Terceiro. Esse nasceu vesgo. Vocês já viram pinto de óculos? Então, nunca que enxergou nada direito. Ou melhor o direito se adentrava para as áreas do esquerdo e tudo que via estava era trocado. Quis virar galo de briga, seu ídolo era Diabo Vermelho, o galão das garras grandes, sem um olho e portanto já aposentado. Diziam as outras galinacéas que o bicho grande não tinha cozido ele também pois o tinha em grande estima, tinham sido parceiros de luta ou coisa assim. O bicho grande era medroso, diziam, quem brigava mesmo era o Diabo, o outro ficava por detras das madeiras, mexendos as asas sem pena e coricócando como se fosse manhã sempre. Na sua última luta era que tinha perdido o olho, ganhou mesmo assim. Virou lenda. Terceiro entrou para escola, bicho grande pois ele com os outros de briga para aprender, acabou morto sem se formar e sem o bicho grande saber que ele era vesgo de criança. Uma pena. Literalmente, foi o que sobrou.

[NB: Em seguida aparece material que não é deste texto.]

-- ==== Sys2Proof/Certificates/Slice0/Obligations.lean ====
section
/-! DEFINITION. The statements for the provers. Each docstring names the rules of spec/ that a statement
formalises; what rests on a choice of the model says so and names its log entry. -/

open Sys2Proof Sys2Proof.Machine

/-! ## The queue and the step -/

/-- The command at the front of the queue is run on the state with the queue's rest; with no command waiting the
front input is taken, and with no input either the block idles (the model's two lists, logs 1 and 2). R1, R181, R197,
R198: what an input does on the scan link, at a line's pin and at the reset pins; selects and clocks have statements of
their own. R10, R15, R29, R128, R152, R181, R195: a millisecond moves every timer on, and the commands of the timers
that have run out, and of an engine at work, join the queue; that time passes in these steps and the engine
completes with the next of them is the model's choice (logs 2, 8 and 11), as are a LRST_N held low longer than its
command (log 5), that a change of a pin ends the lapse of a line's pending change (the field lapsed, log 19), and that
the EEPROM's 20 ms wait is counted by the input ms (log 23). -/
def Obligations.StepRunsTheFrontCommandOrIdles : Prop :=
  (∀ (c : Instr) (rest : List Instr) (s : State),
    step { s with pending := c :: rest } = exec c { s with pending := rest }) ∧
  (∀ s : State, s.pending = [] → s.inputs = [] → step s = .next s) ∧
  (∀ (i : Input) (rest : List Input) (s : State), s.pending = [] → s.inputs = i :: rest →
    step s = .next ({ s with inputs := rest }.takeInput i)) ∧
  ∀ s : State,
    let joined (c : Instr) : State := { s with pending := s.pending ++ [c] }
    (∀ x, s.takeInput (.scanChar x) = if s.porstLow then s else { s with rx := s.rx ++ [x] }) ∧
    (s.porstLow = true ∨ s.rx = [] → s.takeInput .scanIdle = s) ∧
    (s.porstLow = false → s.rx ≠ [] →
      s.takeInput .scanIdle = { joined (readMessage s.rx) with rx := [] }) ∧
    (∀ p, s.takeInput (.selectFall p) = joined (.selectFall p)) ∧
    (∀ k high, s.takeInput (.pin k high) = if (s.lines.get k).pin = high then s else
      { s with lines := s.lines.set k { s.lines.get k with pin := high, differ := 0, lapsed := none } }) ∧
    (∀ n, s.takeInput (.lrstFall n) = if 2 ≤ n ∧ s.lrstLow = false then joined (.lineReset true) else s) ∧
    s.takeInput .lrstRise = { s with lrstLow := false } ∧
    s.takeInput .porstFall = joined .powerOnReset ∧ s.takeInput .porstRise = joined .powerOnLoad ∧
    (s.porstLow = true → s.takeInput .ms = s) ∧
    (s.porstLow = false → ∃ (t : State) (due : List Instr), s.takeInput .ms = t ∧
      t = { s with
        table := t.table, active := t.active, ports := t.ports, lines := t.lines, bus := t.bus
        pending := s.pending ++ due } ∧
      t.table = s.table.map (fun e => match e.state with
        | .scanning n => { e with state := .scanning (n - 1) }
        | .ready | .grading | .graded _ | .placed _ _ => e) ∧
      t.active = s.active.map (fun a => { a with hold := a.hold.map fun n => n - 1 }) ∧
      (∀ p, t.port p = { s.port p with window := match (s.port p).window with
        | .opened b answer n => .opened b answer (n - 1)
        | .idle => .idle
        | .expired => .expired
        | .ignored => .ignored }) ∧
      (∀ k, t.lines.get k = match (s.lines.get k).debounced with
        | none => s.lines.get k
        | some d => { s.lines.get k with
            differ := if d = ((s.lines.get k).pin != s.ram.lineInvert.get k) then 0
              else min 8 ((s.lines.get k).differ + 1) }) ∧
      ((∀ i n, s.bus ≠ .waiting i n) → t.bus = s.bus) ∧
      (∀ i n, s.bus = .waiting i n → t.bus = if n + 1 < 20 then .waiting i (n + 1) else .idle) ∧
      ∀ c, c ∈ due ↔
        (c = .gradingComplete ∧ ∃ e ∈ s.table, e.state = .grading) ∨
        (∃ e ∈ t.table, e.state = .scanning 0 ∧ c = .scanWindowExpiry e.tag) ∨
        (∃ a ∈ t.active, a.hold = some 0 ∧ c = .holdTimerExpiry a.slot) ∨
        (∃ p b answer, (t.port p).window = .opened b answer 0 ∧ c = .selectTimeout p) ∨
        (∃ k, 8 ≤ (t.lines.get k).differ ∧
          (((t.lines.get k).debounced = some false ∧ c = .lineEdge k) ∨
           ((t.lines.get k).debounced = some true ∧ c = .debouncedLevelInactive k))) ∨
        (c = .storeEnd .waitPassed ∧ ∃ i n, s.bus = .waiting i n ∧ 20 ≤ n + 1))

/-- Every command, in every state, is answered by a next state: the spec stops the part nowhere (R151, R153; section
7.4, chapter 8). That the queue and the input list are then as they were is the model's own (logs 1 and 2; log 16 at
PORST_N), and so is that an event whose premise does not hold completes without effect (log 4). -/
def Obligations.EveryCommandCompletes : Prop :=
  ∀ (c : Instr) (s : State), ∃ t, exec c s = .next t ∧ t.pending = s.pending ∧ t.inputs = s.inputs

/-! ## Wire formats -/

/-- The frame written for a well-formed station command, clocked in bit by bit, is taken as that command
on its port (R146, R149, R153, R161, R162; Tables 7-8, 7-9). -/
def Obligations.FrameIsTakenAsItsCommand : Prop :=
  ∀ (c : Instr) (p : Port) (f : List Byte), c.wellFormed = true → frameOf c = some (p, f) →
    decodeFrame p (Shift.ofBytes f) = some c

/-- The message written for a scan command, received without framing errors, is read as that command (R2,
R165; Table 7-14). -/
def Obligations.MessageIsReadAsItsCommand : Prop :=
  ∀ (c : Instr) (m : List Byte), messageOf c = some m →
    readMessage (m.map fun b => { byte := b, framed := true }) = c

/-- R149: what the rise of select makes of the bits received, its cases in order, every byte of a long frame
looked at. R146, R149, R152: in an open window each rising clock edge takes one bit; the rise of select hands on the
command of the frame, ends a window without one, and takes no frame from a port with no open window. There, as while
select is high, SDO is released and clock edges take no bit and present none (edges and levels are the model's inputs,
log 2). -/
def Obligations.RiseOfSelectClassifiesTheFrame : Prop :=
  (∀ (s : State) (p : Port),
    ((∀ b answer n, (s.port p).window ≠ .opened b answer n) →
      (s.port p).sdo = none ∧
      s.takeInput (.selectRise p) = s.setPort p { s.port p with window := .idle } ∧
      (∀ bit, s.takeInput (.clockRise p bit) = s.setPort p { s.port p with sck := true }) ∧
      s.takeInput (.clockFall p) = s.setPort p { s.port p with sck := false }) ∧
    ∀ b answer n, (s.port p).window = .opened b answer n →
      (decodeFrame p (s.port p).shift = none →
        s.takeInput (.selectRise p) = s.setPort p { s.port p with window := .idle }) ∧
      (∀ c, decodeFrame p (s.port p).shift = some c →
        s.takeInput (.selectRise p) = { s with pending := s.pending ++ [c] }) ∧
      ∀ bit,
        ((s.port p).sck = false → s.takeInput (.clockRise p bit) =
          s.setPort p { s.port p with sck := true, shift := (s.port p).shift.clock bit }) ∧
        ((s.port p).sck = true → s.takeInput (.clockRise p bit) = s)) ∧
  ∀ (p : Port),
    decodeFrame p Shift.fresh = none ∧
    (∀ bits : List Bool, bits.length % 8 ≠ 0 →
      decodeFrame p (bits.foldl Shift.clock Shift.fresh) = some (.frameRejected p .bitCount)) ∧
    ∀ f : List Byte, f ≠ [] →
      ((∀ b ∈ f, b = 0x00) → decodeFrame p (Shift.ofBytes f) = some (.frameRejected p .stuckLow)) ∧
      ((∀ b ∈ f, b = 0xFF) → decodeFrame p (Shift.ofBytes f) = some (.frameRejected p .stuckHigh)) ∧
      ((∃ b ∈ f, b ≠ 0x00) → (∃ b ∈ f, b ≠ 0xFF) →
        (∀ n, frameLength f = some n → n ≠ f.length →
          decodeFrame p (Shift.ofBytes f) = some (.frameRejected p .length)) ∧
        ((frameLength f = none ∨ frameLength f = some f.length) →
          decodeFrame p (Shift.ofBytes f) = some (readFrame p (f.take 32))))

/-- R2: a message is well formed exactly when every test holds; a bad one is counted, saturating, sets
BAD_MESSAGE on the L port, and touches nothing else, in every intake state and whatever LRST_N. -/
def Obligations.BadMessagesAreExactlyCounted : Prop :=
  (∀ m : List RxChar,
    let b (k : Nat) : Nat := (byteAt (m.map RxChar.byte) k).toNat
    readMessage m ≠ .badMessage ↔
      m.length = 8 ∧ (∀ c ∈ m, c.framed = true) ∧ ((m.map fun c => c.byte.toNat).sum) % 256 = 0 ∧
      ((b 0 / 16 = 1 ∧ b 2 / 16 < 8 ∧ b 2 % 16 < 7) ∨ (b 0 / 16 = 2 ∧ b 2 / 16 < 8) ∨
        (b 0 / 16 = 3 ∧ b 2 < 2))) ∧
  (∀ s : State, s.porstLow = false →
    exec .badMessage s = .next ({ s with bad := min 65535 (s.bad + 1) }.setPort .line
      { s.port .line with flags := (s.port .line).flags ||| 0x0008 }))

/-! ## Scan messages -/

/-- R3, R4, R11 to R13: at a WAITING or OPEN lane of a SCANNING entry a DEFECT is appended, a size of 0 as 1, and
with 24 records stored makes the lane MISSING(OVERFLOW) instead; a SAMPLE fills the slot of its zone,
replacing what it held, its temperature clamped; a LANE_DONE makes the lane DONE or MISSING(HEAD). While
another lane is not final nothing else changes. -/
def Obligations.ReadingsAreStoredInTheirLane : Prop :=
  ∀ (s : State) (older younger : List Entry) (e : Entry) (left : Nat) (lane : Fin 4),
    s.porstLow = false → s.table = older ++ e :: younger → (∀ x ∈ older ++ younger, x.tag ≠ e.tag) →
    e.state = .scanning left → (e.lanes.get lane).state.final = false →
    let filed (l : Lane) : State :=
      { s with table := older ++ { e with lanes := e.lanes.set lane l } :: younger }
    ((e.lanes.get lane).defects.length < 24 → ∀ zone type size,
      exec (.defect lane e.tag zone type size) s = .next (filed { e.lanes.get lane with
        state := .opened
        defects := (e.lanes.get lane).defects ++ [{ zone := zone, type := type, size := max 1 size.toNat }] })) ∧
    (∀ zone raw thickness temp,
      exec (.sample lane e.tag zone raw thickness temp) s = .next (filed { e.lanes.get lane with
        state := .opened
        samples := (e.lanes.get lane).samples.set zone (some
          { raw := raw.toNat, thickness := thickness.toNat
            temp := if temp.toInt < -20 then -20 else if 120 < temp.toInt then 120 else temp.toInt }) })) ∧
    ∀ other, other ≠ lane → (e.lanes.get other).state.final = false →
      (24 ≤ (e.lanes.get lane).defects.length → ∀ zone type size,
        exec (.defect lane e.tag zone type size) s =
          .next (filed { e.lanes.get lane with state := .missing .overflow })) ∧
      exec (.laneDone lane e.tag .ok) s = .next (filed { e.lanes.get lane with state := .done }) ∧
      exec (.laneDone lane e.tag .failed) s = .next (filed { e.lanes.get lane with state := .missing .head })

/-- R14, R16, R28: the delivery that makes the last lane final, by LANE_DONE or by an overflow, makes the
entry READY; a free engine takes it at once, and the tags held for it are let go. -/
def Obligations.LastFinalLaneMakesTheEntryReady : Prop :=
  ∀ (s : State) (older younger : List Entry) (e : Entry) (left : Nat) (lane : Fin 4) (c : Instr) (l : Lane),
    s.porstLow = false → s.table = older ++ e :: younger → (∀ x ∈ older ++ younger, x.tag ≠ e.tag) →
    e.state = .scanning left → (e.lanes.get lane).state.final = false →
    (∀ other, other ≠ lane → (e.lanes.get other).state.final = true) →
    ((c = .laneDone lane e.tag .ok ∧ l = { e.lanes.get lane with state := .done }) ∨
     (c = .laneDone lane e.tag .failed ∧ l = { e.lanes.get lane with state := .missing .head }) ∨
     (∃ zone type size, c = .defect lane e.tag zone type size ∧ 24 ≤ (e.lanes.get lane).defects.length ∧
        l = { e.lanes.get lane with state := .missing .overflow })) →
    ∀ busy : Bool, (busy = true ↔ ∃ x ∈ older ++ younger, x.state = .grading) →
    (busy = false → ∀ x ∈ older ++ younger, x.state ≠ .ready) →
    exec c s = .next { s with
      table := older ++ { e with
        state := if busy then .ready else .grading
        lanes := e.lanes.set lane l } :: younger
      suspended := if s.resuming = some e.tag then none else s.suspended
      resuming := if s.resuming = some e.tag then none else s.resuming
      retired := if s.retired.bind Retired.heir = some e.tag then none else s.retired }

/-- R15: at the expiry of its scan window every WAITING or OPEN lane of an entry becomes MISSING(TIMEOUT)
with what it stored, and the entry becomes READY; a free engine takes it at once. -/
def Obligations.ScanWindowExpiryTimesOutTheLanes : Prop :=
  ∀ (s : State) (older younger : List Entry) (e : Entry) (left : Nat),
    s.porstLow = false → s.table = older ++ e :: younger → (∀ x ∈ older ++ younger, x.tag ≠ e.tag) →
    e.state = .scanning left →
    ∀ busy : Bool, (busy = true ↔ ∃ x ∈ older ++ younger, x.state = .grading) →
    (busy = false → ∀ x ∈ older ++ younger, x.state ≠ .ready) →
    ∃ lanes : Quad Lane,
      (∀ k, lanes.get k = if (e.lanes.get k).state.final then e.lanes.get k
        else { e.lanes.get k with state := .missing .timeout }) ∧
      exec (.scanWindowExpiry e.tag) s = .next { s with
        table := older ++ { e with
          state := if busy then .ready else .grading
          lanes := lanes } :: younger
        suspended := if s.resuming = some e.tag then none else s.suspended
        resuming := if s.resuming = some e.tag then none else s.resuming
        retired := if s.retired.bind Retired.heir = some e.tag then none else s.retired }

/-- R9, R11: a message for an entry that is no longer SCANNING, for a lane that is DONE or MISSING(HEAD), or
of an unknown tag while the intake is STOPPED, is a stray and counted, saturating; one for a lane that
overflowed or is DOWN, or with the suspended or the retired tag, changes nothing. -/
def Obligations.DiscardedMessagesAreCountedOrNot : Prop :=
  ∀ (s : State) (c : Instr) (lane : Fin 4) (tag : Byte), s.porstLow = false → ScanMessage c lane tag →
    (((∃ e, s.entryOf tag = some e ∧
        (e.isScanning = false ∨ (e.lanes.get lane).state = .done ∨ (e.lanes.get lane).state = .missing .head)) ∨
      (s.entryOf tag = none ∧ s.intake = .stopped)) →
      exec c s = .next { s with stray := min 65535 (s.stray + 1) }) ∧
    (((∃ e, s.entryOf tag = some e ∧ e.isScanning = true ∧
        ((e.lanes.get lane).state = .missing .overflow ∨ (e.lanes.get lane).state = .missing .down)) ∨
      (s.entryOf tag = none ∧ s.intake ≠ .stopped ∧
        (s.suspended = some tag ∨ ∃ r, s.retired = some r ∧ r.tag = tag))) →
      exec c s = .next s)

Esse aqui foi uma desgraça. Ninguém que toca no assunto, seu nome é proibido até hoje. O pinto nascido após o Terceiro e antes de Tião, o Quinto passou a se chamar Tião depois da estória dele, a saber, então esse pinto do meio dos dois era da pá-virada. Comia uns milho véio, achando no fundo das nossas cercas, e ficava doidão. Mamãe ficava que não podia. Ter filho viciado. Considerava-o morto e não se dava mais por ele. Um belo dia acordou com as formigas todas na boca. Sinal de que o milho tinha ficado véio demais.

Tião. Tião fora o único depois de Antunes a escapar da sina dos números. Tinha personalidade, ciscava de jeito único, que só ele. Acabou virando astro, celebridade, filmaram ele para um tal de comercial. Levaram ele daqui, ou melhor um bicho grande com nome de Tião na lapela, bicho grande e negro, veio, pos na caixa e foi-se embora.

Sexto. Escritor. Formou-se nas letras aprendeu tudo que é piado difente e língua de homem. Pela fama que alcançou ficou famoso nos muitos galinheiros perto daqui. Foi ele que criou as expressões que nós pintinhos, galinhas e aves em geral usam: galinheiro virou, mundo da cerca, homem, bicho grande, caminhoneiro, Tião. Por ai vai. Para saber mais busque no google, Antologia literária de Sexto Pinto. Afinal somos galinhas e não burros, temos internet e falamos que nem gente. Pelo menos nesse conto.

O sétimo chamou-se Setimo. Isso mesmo, sem ascento. Ligado ao mundo das artes, dizia que o nome era coisa importante e representava seu canal de individualidade artística. Virou o Van Gogh das galinhas, cortou o bico num ascesso de loucura e morreu de fome logo após. Não conseguia ciscar.

Oitavo. Esse é ótimo. Dele nunca viram, mas sabe-se essa anedota. Perdera a perna num acidente de arame, e subistituiram-na por um forfóro. Ciscou, explodiu. Trágedia de um viés cômico impensável.

Nono. Pinto mais sem graça. Nasceu, quebrou a casca, piscou, ciscou, comeu. Amou galinha de angola e se partiu com ela, voltou dia desses com uma filharada horrenda de grande para a visita. Haja milho para todo mundo. Por aqui é que não ficou, partiu com os filhos para o galinheiro, ou mundo de cercas, para lá do bando dos chiqueiros. Se arrasou. Mora hoje num pardieiro que fede a porcos. Tem sua mulher com as pernas cheias de varizes, as penas puidas e o peito chôcho. De uma infelicidade cotidiana.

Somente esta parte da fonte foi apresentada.